Parecía que la inercia del tiempo la mantenía estancada allí, paralizada.
Sin embargo, lo ruda que fue sencillamente se transformó en su mejor arma para enfrentarse a si misma. Se arrastró hasta la silla en el último rincón de su ser, se obligó a sentarse allí, se encadenó a esas patas y dejo que se encendiera una luz blanca, profunda, penetrante. Esa luz la iluminó durante noches, sólo transcurrieron noches. Los días eran momentos de razón y sinceridad, que en realidad se convertían en un respiro, fue la fuerza para seguir hurgando dentro de si.
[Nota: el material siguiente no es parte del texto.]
/-- Settles O52: the four bytes sw puts are the bytes that lw, lbu and the fetch read. -/
theorem storedWordIsSeenByLoadsAndFetch : Obligations.StoredWordIsSeenByLoadsAndFetch := by
  rintro rs1 rs2 rd rs imm off s t ea rfl ha hsw
  have hstore : storeAt (s.reg rs1 + imm) .four (s.reg rs2) s = .next t := hsw
  have hbytes : ∀ k < 4, t.mem.byteAt (s.reg rs1 + imm + BitVec.ofNat 32 k).toNat = some (byteOf (s.reg rs2) k) :=
    fun k hk => storeAt_byteAt ha hstore hk
  refine ⟨?lw, ?lbu, ?fetch⟩
  case lw =>
    intro hx hadmit
    exact lw_computes hx (memRead_four_of_bytes .load hbytes hadmit)
  case lbu =>
    intro k hk hx hadmit
    rw [← byteOf_setWidth]
    exact lbu_computes hx (hbytes k hk) hadmit
  case fetch =>
    intro hx hadmit
    have hpc : t.pc = s.reg rs1 + imm := (storeAt_pc ha hstore).trans hx.symm
    rw [← hpc] at hbytes hadmit
    exact holdsWord_of_bytes hbytes hadmit

end Sys2Proof.Proofs.MemoryPort
end

section
/-! PROOFS of the statements of 30_encoding.md: the encoder and the decoder, the mask table, the Illegal set and the
format decoders. -/

namespace Sys2Proof.Proofs.Encoding

open Sys2Proof.Machine Sys2Proof.Claims

/-! ### Decoding inverts encoding (R82 to R87, R92) -/

section FieldsOfEncoded

variable (f7 : BitVec 7) (rs2 rs1 rd : RegIdx) (f3 : BitVec 3) (op : BitVec 7) {imm : Word}

theorem fieldsR_encR : fieldsR (encR f7 rs2 rs1 f3 rd op) = ⟨op, rd, f3, rs1, rs2, f7, 0⟩ := by simp [fieldsR]

theorem fieldsI_encI (h : imm12 imm = true) : fieldsI (encI imm rs1 f3 rd op) = ⟨op, rd, f3, rs1, 0, 0, imm⟩ := by
  simp [fieldsI, immI_encI, imm12_signExtend h]

theorem fieldsS_encS (h : imm12 imm = true) : fieldsS (encS imm rs2 rs1 f3 op) = ⟨op, 0, f3, rs1, rs2, 0, imm⟩ := by
  simp [fieldsS, immS_encS, imm12_signExtend h]

theorem fieldsB_encB (h : imm13 imm = true) : fieldsB (encB imm rs2 rs1 f3 op) = ⟨op, 0, f3, rs1, rs2, 0, imm⟩ := by
  simp [fieldsB, immB_encB, imm13_signExtend h]

end FieldsOfEncoded

/-- The routing of an immediate shift to the left: `shamt` is the `rs2` field, the bits above it are ignored (R160). -/
theorem routeImm_shiftLeft {w : Word} (h3 : funct3Of w = 1#3) :
    routeImm (fieldsI w) = .slli (rdOf w) (rs1Of w) (rs2Of w) := by
  simp [routeImm, fieldsI, shamtOf, h3]

theorem and_0x20_eq_zero_iff (f7 : BitVec 7) : f7 &&& 0x20#7 = 0#7 ↔ f7[5] = false := by
  revert f7; decide

theorem and_0x20_cases (f7 : BitVec 7) : f7 &&& 0x20#7 = 0#7 ∨ f7 &&& 0x20#7 = 0x20#7 := by
  revert f7; decide

/-- The routing of an immediate shift to the right: of the bits above `shamt`, `w[30]` alone counts (R94, R160). -/
theorem routeImm_shiftRight {w : Word} (h3 : funct3Of w = 5#3) :
    routeImm (fieldsI w) =
      if funct7Of w &&& 0x20#7 = 0#7 then .srli (rdOf w) (rs1Of w) (rs2Of w)
      else .srai (rdOf w) (rs1Of w) (rs2Of w) := by
  cases hb : (funct7Of w)[5] <;> simp [routeImm, fieldsI, shamtOf, h3, and_0x20_eq_zero_iff, hb]

section Shifts

variable {w : Word} (ho : opcodeOf w = 0x13#7)

include ho

theorem decode_of_slli (h3 : funct3Of w = 1#3) : decode w = .ok (.slli (rdOf w) (rs1Of w) (rs2Of w)) := by
  rw [decode_of_0x13 ho, routeImm_shiftLeft h3]

theorem decode_of_srli (h3 : funct3Of w = 5#3) (h7 : funct7Of w &&& 0x20#7 = 0#7) :
    decode w = .ok (.srli (rdOf w) (rs1Of w) (rs2Of w)) := by
  rw [decode_of_0x13 ho, routeImm_shiftRight h3, if_pos h7]

theorem decode_of_srai (h3 : funct3Of w = 5#3) (h7 : funct7Of w &&& 0x20#7 = 0x20#7) :
    decode w = .ok (.srai (rdOf w) (rs1Of w) (rs2Of w)) := by
  rw [decode_of_0x13 ho, routeImm_shiftRight h3, if_neg (ne_of_eq_of_ne h7 (by decide))]

end Shifts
Le llevó bastante tiempo dejar de mentirse y empezar a aceptarse defectuosa, mortal, infeliz, mentirosa y perfectamente idiota por desperdiciar tanto tiempo creyendo que alguien más podría arreglar el desastre que ella misma dejó hacer, ayudó a hacer y se encargó de mantener...
Y al final, pero no el final de finales, llegó a la certeza de que existir no es suficiente, vivir tampoco.
Enfrentarse verdaderamente a la tempestad es querer enfrentarla aún aceptando la condición de mortalidad. Vivir no es ser feliz, enamorarse o que el horizonte sea alguien más, no. Vivir es saberse próximamente efímero, y aún esclavizados a esa cláusula, querer seguir hasta estrellarse contra el invierno, contra su frío viento. Sin embargo, en ese lugar frío, llámese sociedad, mundo o el propio cuerpo, sólo la razón y el sentimiento autentico son las fuerzas para seguir.